What they like to do is they say, look, I'm never, I, as an individual, I'm never going to, get as much of a deep analysis going as Sequoia. Benchmark Andries and Horowitz will. And so if they've just valued this company less than three months ago, and based on that, I can invest potentially at a discount because, because of the illiquidity premium, hey, that might be a, bet that I'm willing to pay.

And so a lot of times these are folks backing established, backers, that have very recently poured over the books and said, you know what? Based on my institutional knowledge. 32 bucks per share is the right price to pay. and then the individual sellers can decide, am I willing to sell at a discount, which many are, or is this the case where, I can actually potentially sell at a premium?

And the investors on the other side are putting in their own orders, and we just allow the market clearing price too, to take place with the company's blessing. Every single one of our transactions goes through the company. It's compliant with the company's transfer restrictions. and so in many ways, instead of thinking about this as a typical public company stock that you can just buy and sell, which is how simple we've made the process, what we're actually doing is every single one of these transactions is like little mini IPO that we have just spent the last 12 years automating, standardizing, providing a blueprint.

To our investors saying, okay, right now we're in day one of the process. By, day 30, your investment's gonna close and every step along the way, you, you have, a variety of options to, to either invest more, invest less, make some different decisions. So it's an interesting, avenue.

That, at this point we have a little over 700,000, 750,000 households on our platform. and we've done, again, over 45,000 private placement transactions at this place. And so over, the last decade, we've just spent a lot of time trying to make what sounds inaccessible, not only providing the access, but also providing a bit more of the, how to guide, for a lot of folks.

[00:22:38] Lindsey Bell: So talk to me a little bit about dilution. is, dilution a a big risk here given how late stage these companies are? Or is, does it even matter because you're assuming that the valuation goes up significantly enough that it offsets any dilution?

[00:22:53] Atish Davda: Yeah, it's a good question. Look, first of all, it's important to call out that because these are secondary transactions that equities and facilitates.

The transaction itself is a non-dilutive transaction. We are, buying shares that are already been issued. And, someone else is purchasing the same shares. the company's not issuing new shares in these cases. and so that it's a really important point. I just wanna highlight that because the act of buying itself and others buying after you does not automatically make it a dilutive investment.

But Lindsey, you're absolutely right. A lot of times, our transactions will take place with the company expecting to go public in the next 12 months. and then guess what, the government announces tariffs and all of a sudden the IPO window closes again, for, a few weeks or a few months, and the company has to kick the can down the road circle, which is a, company that actually tried to go public back in 2022.

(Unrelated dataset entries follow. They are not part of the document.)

-- ==== Sys2Proof/Tests/Slice0.lean ====
section
/-! SUPPORT. Slice0.lean: the model's own tests. Ill-formed terms that WellFormed refuses; for every statement with hypotheses a
theorem that shows states and operands that meet them; and single steps whose results the spec's worked examples or a hand
calculation from its rules give. -/

namespace Sys2Proof.Tests

set_option Elab.async false

open Sys2Proof Sys2Proof.Machine

/-! ## States for tests -/

/-- The device with the given fields set. -/
def setF (c : Chip) (l : List (Fld × Nat)) : Chip := l.foldl (fun c e => c.put e.1 e.2) c

/-- A register word with the given fields. -/
def word (l : List (Fld × Nat)) : Word := l.foldl (fun w e => e.1.ins w e.2) 0

/-- The root locked, at STC `stc` and fraction 0, the crook at the privileged level. -/
def up (stc : Nat) : Chip :=
  setF { Chip.powerOn with time := { TimeSt.zero with rootOn := true, stc := stc }, crook := { CrookSt.zero with mode := 1 } }
    [(F.CLK_STAT_locked, 1)]

/-- A fold with one role and one paddock. -/
def fold1 : Fold where
  foldId := 7
  rate := 0
  mck := 0
  clkCtrl := 0
  flocks := [(1, 0)]
  pads := [⟨0, 0, 16⟩]
  sched := List.replicate 768 0xFF
  groups := []
  lanes := []
  routes := []
  corr := []
  plan := none
  guard := []
  tree := none

/-- A fold in force and the shepherd passed, at STC `stc`. -/
def running (stc : Nat) : Chip :=
  setF { up stc with
      fold := { FoldSt.zero with cur := some fold1 }
      shp := { ShpSt.zero with stage := .passed }
      pas := { PasSt.zero with pads := fold1.pads, sched := fold1.sched } }
    [(F.FOLD_STAT_loaded, 1), (F.PWR_STAT_state, 1), (F.SHP_STAT_phase, 3)]

/-- Engine 0 holds role 0 in state `st`; engine 1 is the spare. -/
def engines (stc st : Nat) : Chip :=
  setF (running stc) [(F.SE_STAT_state 0, st), (F.SE_STAT_role 0, 0), (F.FOLD_ENGINE_status 0, 1), (F.SE_STAT_state 1, seSpare),
    (F.SE_ROT_STAT_spare, 1)]

/-- The crook released at user or privileged level, without protection. -/
def crookUp (mode : BitVec 3) : Chip :=
  let c := setF (running 0) [(F.CRK_STAT_running, 1)]
  { c with crook := { CrookSt.zero with mode := mode, vbase := 0x1000 } }

/-- Engine `n` running. -/
def engineUp (n : Fin 17) : Chip := setF (running 0) [(F.SE_STAT_state n.val, seRunning)]

/-- Every case is a settled state in which its row is ready. -/
def allReady (ready : Chip → Instr → Bool) (l : List (Chip × Instr)) : Bool := l.all fun e => safe ⟨[], e.1⟩ && ready e.1 e.2

/-! ## Every clause of a row's statement has a state that is ready for it -/

/-- A valid time-pulse configuration of one second, in use. -/
def pps : TpCfg := ⟨true, false, false, 1, 0, 0, 1000, 0⟩

/-- The register words of `pps`. -/
def ppsShadow : List (Fld × Nat) := [(F.TIME_TP_CTRL_en 0, 1), (F.TIME_TP_PER_S_per_s 0, 1), (F.TIME_TP_WIDTH_width 0, 1000)]
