-- ==== Sys2Proof/Machine/Operands.lean ====
section
/-! DEFINITION. Operand forms: byte order, the assembly of key, message and digest, the value a `KEY_LEN` write stores,
and which register an offset selects. -/

namespace Sys2Proof.Machine

/-- `bytes(w)`: the four bytes of a word, most significant first (00_scope.md R9, 20_memory.md R58). -/
def bytesOf (w : Word) : List Byte :=
  [w.extractLsb' 24 8, w.extractLsb' 16 8, w.extractLsb' 8 8, w.extractLsb' 0 8]

/-- `word(b0, b1, b2, b3)`: the word of four bytes, most significant first (00_scope.md R9). -/
def wordOf (b0 b1 b2 b3 : Byte) : Word := b0 ++ b1 ++ b2 ++ b3

/-- A 64-bit value as 8 bytes, most significant first (42_sha1_hmac.md R154, 48_host_reference.md R185). -/
def bytesOf64 (x : BitVec 64) : List Byte := bytesOf (x.extractLsb' 32 32) ++ bytesOf (x.extractLsb' 0 32)

/-- The words of a byte string, four bytes each, big-endian (42_sha1_hmac.md R155). -/
def wordsOf : List Byte → List Word
  | b0 :: b1 :: b2 :: b3 :: rest => wordOf b0 b1 b2 b3 :: wordsOf rest
  | _ => []

/-- The 64-byte key buffer: byte 4i is in bits 31:24 of `KEYW[i]` (10_state.md R30, 30_encoding.md R75). -/
def Block.keyBuffer (b : Block) : List Byte := b.keyw.toList.flatMap bytesOf

/-- `KeyBytes(n)`: bytes 0 to n-1 of the key buffer; bytes at or beyond n take no part (30_encoding.md R75,
41_commands.md R134). -/
def Block.keyBytes (n : Nat) (b : Block) : List Byte := b.keyBuffer.take n

/-- The message M = bytes(MSG_HI) || bytes(MSG_LO) (30_encoding.md R76). -/
def Block.message (b : Block) : List Byte := bytesOf b.msgHi ++ bytesOf b.msgLo

/-- `WordsOf(D)`: the five digest words, `DIG[i] = word(D[4i], D[4i+1], D[4i+2], D[4i+3])` (30_encoding.md R77). -/
def digestWords (d : List Byte) : Vector Word 5 :=
  let w (i : Nat) : Word := wordOf (d.getD (4 * i) 0) (d.getD (4 * i + 1) 0) (d.getD (4 * i + 2) 0) (d.getD (4 * i + 3) 0)
  #v[w 0, w 1, w 2, w 3, w 4]

/-- What a write of v leaves in `KEY_LEN.LEN`: v itself up to 64, the marker INVALID for every larger v, whatever its
low bits (10_state.md R28, 40_bus_access.md R109). -/
def keyLenOfWord (v : Word) : BitVec 7 := if v.toNat ≤ Config.keyMax then v.setWidth 7 else Config.keyLenInvalid

/-- The register an aligned offset selects (10_state.md R23). -/
def regAt (off : Offset) : Reg :=
  let o := off.toNat
  if o = 0x000 then .id
  else if o = 0x004 then .cmd
  else if o = 0x008 then .status
  else if o = 0x00C then .irqEn
  else if o = 0x010 then .keyLen
  else if o = 0x018 then .msgHi
  else if o = 0x01C then .msgLo
  else if h : 0x040 ≤ o ∧ o ≤ 0x07F then .keyw ⟨(o - 0x040) / 4, by omega⟩
  else if h : 0x080 ≤ o ∧ o ≤ 0x093 then .dig ⟨(o - 0x080) / 4, by omega⟩
  else .reserved

/-- The offset of a register; a reserved one has none of its own, and 0x014 stands for all (10_state.md R23). -/
def Reg.offset : Reg → Offset
  | .id => 0x000
  | .cmd => 0x004
  | .status => 0x008
  | .irqEn => 0x00C
  | .keyLen => 0x010
  | .msgHi => 0x018
  | .msgLo => 0x01C
  | .keyw i => BitVec.ofNat 12 (0x040 + 4 * i.val)
  | .dig i => BitVec.ofNat 12 (0x080 + 4 * i.val)
  | .reserved => 0x014

/-- The registers whose writes are rejected while `BUSY` = 1 (40_bus_access.md R104). -/
def Reg.locked : Reg → Bool
  | .cmd => true
  | .keyLen => true
  | .msgHi => true
  | .msgLo => true
  | .keyw _ => true
  | .id => false
  | .status => false
  | .irqEn => false
  | .dig _ => false
  | .reserved => false

end Sys2Proof.Machine
end

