/-- 42_sha1_hmac.md R154, with k the least number of zero bytes. -/
def Obligations.PaddingFillsWholeBlocks : Prop :=
  ∀ m : List Byte, 8 * m.length < 2 ^ 64 → ∃ k : Nat,
    pad m = m ++ [0x80#8] ++ List.replicate k 0#8 ++ bytesOf64 (BitVec.ofNat 64 (8 * m.length))
    ∧ (m.length + 1 + k) % 64 = 56 ∧ (∀ j, j < k → (m.length + 1 + j) % 64 ≠ 56)
    ∧ (pad m).length % 64 = 0

/-- 42_sha1_hmac.md R155, R162: a padded message that is a row of 64-byte blocks is hashed block by block, in order, and
each block is 16 big-endian words. It is said of `Pad(m)` whatever it is, so it
rests on nothing chosen for a message of 2^64 bits or more (log 18). -/
def Obligations.Sha1FoldsTheBlocksOfThePaddedMessage : Prop :=
  (∀ (m : List Byte) (blks : List (List Byte)), pad m = blks.flatten → (∀ b ∈ blks, b.length = 64) →
      blocksOf (pad m) = blks ∧ sha1 m = (blks.foldl compress initialChain).bytes ∧ (sha1 m).length = 20)
    ∧ (∀ blk : List Byte, blk.length = 64 → (wordsOf blk).length = 16
      ∧ ∀ t, t < 16 → (wordsOf blk)[t]?
        = some (wordOf (blk.getD (4 * t) 0) (blk.getD (4 * t + 1) 0) (blk.getD (4 * t + 2) 0) (blk.getD (4 * t + 3) 0)))

/-- 42_sha1_hmac.md R156. -/
def Obligations.ScheduleFollowsItsRecurrence : Prop :=
  ∀ m : List Word, m.length = 16 →
    (schedule m).length = 80
    ∧ (∀ t, t < 16 → (schedule m)[t]? = m[t]?)
    ∧ (∀ t, 16 ≤ t → t < 80 →
        (schedule m).getD t 0 = rotl 1 ((schedule m).getD (t - 3) 0 ^^^ (schedule m).getD (t - 8) 0
          ^^^ (schedule m).getD (t - 14) 0 ^^^ (schedule m).getD (t - 16) 0))

/-- 42_sha1_hmac.md R161: the working variables v 0, v 1, .. of the eighty rounds, and the final addition. -/
def Obligations.CompressRunsEightyRounds : Prop :=
  ∀ (h : Chain) (blk : List Byte), blk.length = 64 → ∃ v : Nat → Chain,
    v 0 = h
    ∧ (∀ t, t < 80 →
        (v (t + 1)).a = rotl 5 (v t).a + roundFunction t (v t).b (v t).c (v t).d + (v t).e + roundConstant t
            + (schedule (wordsOf blk)).getD t 0
        ∧ (v (t + 1)).e = (v t).d ∧ (v (t + 1)).d = (v t).c ∧ (v (t + 1)).c = rotl 30 (v t).b
        ∧ (v (t + 1)).b = (v t).a)
    ∧ compress h blk
        = ⟨h.a + (v 80).a, h.b + (v 80).b, h.c + (v 80).c, h.d + (v 80).d, h.e + (v 80).e⟩

/-- 42_sha1_hmac.md R163: the four compressions of one HMAC command and the bytes of their blocks. -/
def Obligations.HmacIsFourCompressions : Prop :=
  ∀ k m : List Byte, k.length ≤ 64 → m.length = 8 →
    let k0 := k ++ List.replicate (64 - k.length) 0#8
    let hi1 := compress initialChain (k0.map (· ^^^ 0x36#8))
    let hi2 := compress hi1 (m ++ [0x80#8] ++ List.replicate 47 0#8 ++ [0, 0, 0, 0, 0, 0, 0x02#8, 0x40#8])
    let ho1 := compress initialChain (k0.map (· ^^^ 0x5C#8))
    let ho2 := compress ho1 (hi2.bytes ++ [0x80#8] ++ List.replicate 35 0#8 ++ [0, 0, 0, 0, 0, 0, 0x02#8, 0xA0#8])
    hmacSha1 k m = ho2.bytes

/-- 41_commands.md R134, its consequence: zero bytes appended to a key change no digest. -/
def Obligations.ZeroBytesAppendedToKeyChangeNothing : Prop :=
  ∀ (k m : List Byte) (z : Nat), k.length + z ≤ 64 → hmacSha1 (k ++ List.replicate z 0#8) m = hmacSha1 k m

/-! ## Operands -/

/-- 42_sha1_hmac.md R150 and 00_scope.md R9: bytes and words are each other's inverse, most significant byte first, and
ROTL is the rotation. -/
def Obligations.WordsAreBigEndianAndRotl : Prop :=
  (∀ b0 b1 b2 b3 : Byte,
      (wordOf b0 b1 b2 b3).toNat = b0.toNat * 2 ^ 24 + b1.toNat * 2 ^ 16 + b2.toNat * 2 ^ 8 + b3.toNat
      ∧ bytesOf (wordOf b0 b1 b2 b3) = [b0, b1, b2, b3])
    ∧ (∀ (n : Nat) (x : Word), 0 < n → n < 32 → rotl n x = x.rotateLeft n)

/-- 30_encoding.md R75: the key buffer's byte j, and the key as its first n bytes. -/
def Obligations.KeyBytesAreBigEndianBytesOfKeyWords : Prop :=
  ∀ b : Block,
    b.keyBuffer.length = 64
    ∧ (∀ j, j < 64 → b.keyBuffer[j]? = (bytesOf (b.keyw.toList.getD (j / 4) 0))[j % 4]?)
    ∧ (∀ n, n ≤ 64 → (b.keyBytes n).length = n ∧ ∀ j, j < n → (b.keyBytes n)[j]? = b.keyBuffer[j]?)

/-- 30_encoding.md R76: the 8 message bytes, and M as a 64-bit big-endian integer. -/
def Obligations.MessageIsBigEndianHiLo : Prop :=
  ∀ b : Block,
    b.message = [b.msgHi.extractLsb' 24 8, b.msgHi.extractLsb' 16 8, b.msgHi.extractLsb' 8 8, b.msgHi.extractLsb' 0 8,
        b.msgLo.extractLsb' 24 8, b.msgLo.extractLsb' 16 8, b.msgLo.extractLsb' 8 8, b.msgLo.extractLsb' 0 8]
    ∧ b.message = bytesOf64 (b.msgHi ++ b.msgLo)

/-- 30_encoding.md R77, read from the digest word back to its four bytes. -/
def Obligations.DigestWordsHoldTheDigestBytes : Prop :=
  ∀ d : List Byte, d.length = 20 → ∀ i : Fin 5, bytesOf (digestWords d)[i] = (d.drop (4 * i.val)).take 4

/-! ## Register reads -/

/-- 40_bus_access.md R100: what a read of each aligned offset answers; no read changes a register (20_memory.md R57). -/
def Obligations.ReadsAnswerTheRegisterMap : Prop :=
  ∀ (s : State) (m : Nat) (off : Offset), off.toNat % 4 = 0 → ∃ (t : State) (x : Word),
    step (s.facing (.bus (readAccess m off))) = .next t
    ∧ t = { s with log := (readAccess m off, ⟨.okay, some x⟩) :: s.log }
    ∧ (off = 0x000 → x = 0x484D4131)
    ∧ (off = 0x004 → x = 0)
    ∧ (off = 0x008 → x = s.status.toWord)
    ∧ (off = 0x00C → x = s.irqEn.toWord)
    ∧ (off = 0x010 → x.toNat = s.keyLen.toNat)
    ∧ (off = 0x018 → x = s.msgHi)
    ∧ (off = 0x01C → x = s.msgLo)
    ∧ (0x040 ≤ off.toNat → off.toNat ≤ 0x07C → x = 0)
    ∧ (∀ i : Fin 5, off.toNat = 0x080 + 4 * i.val → x = s.dig[i])
    ∧ (off = 0x014 ∨ (0x020 ≤ off.toNat ∧ off.toNat ≤ 0x03C) ∨ 0x094 ≤ off.toNat → x = 0)

/-- 40_bus_access.md R105, R106: the bits of the words `STATUS` and `IRQ_EN` read as. -/
def Obligations.FlagWordsHoldTheFlagsBitByBit : Prop :=
  ∀ (f : Status) (e : IrqEn),
    f.toWord.getLsbD 0 = f.busy ∧ f.toWord.getLsbD 1 = f.done ∧ f.toWord.getLsbD 2 = f.errCmd
    ∧ f.toWord.getLsbD 3 = f.errKeyLen ∧ f.toWord.getLsbD 4 = f.errBusy
    ∧ (∀ i, 5 ≤ i → f.toWord.getLsbD i = false)
    ∧ e.toWord.getLsbD 0 = e.doneIe ∧ e.toWord.getLsbD 1 = e.errIe
    ∧ (∀ i, 2 ≤ i → e.toWord.getLsbD i = false)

Right, at the tail end of the big runup that we had. and unfortunately ended up pulling its listing and then just tried to go public again. and, I think we're all hoping third time's a charm for them. but, in, in, in effect what could happen, I. Is a company that says, look, I think we're done with the last round of capital.

They could, market dynamics can change and they could end up raising a new round of capital, which would be dilutive. and it's important to call out that there's just no way, just second public market investing. There's no way to really predict even what the best plans are that these private company management will lay out there, is exactly how the company will go.

What we do find, however, is that, again, because these are slightly more mature companies. They're not mature compared to Apple in a public sense, but they're way more mature. They have, they have actual executives with experience. They have a board that's ready to bring a company public in a lot of cases, or in the midst of that transition compared to a lot of the earlier stage venture investing, which EquityZen does not touch.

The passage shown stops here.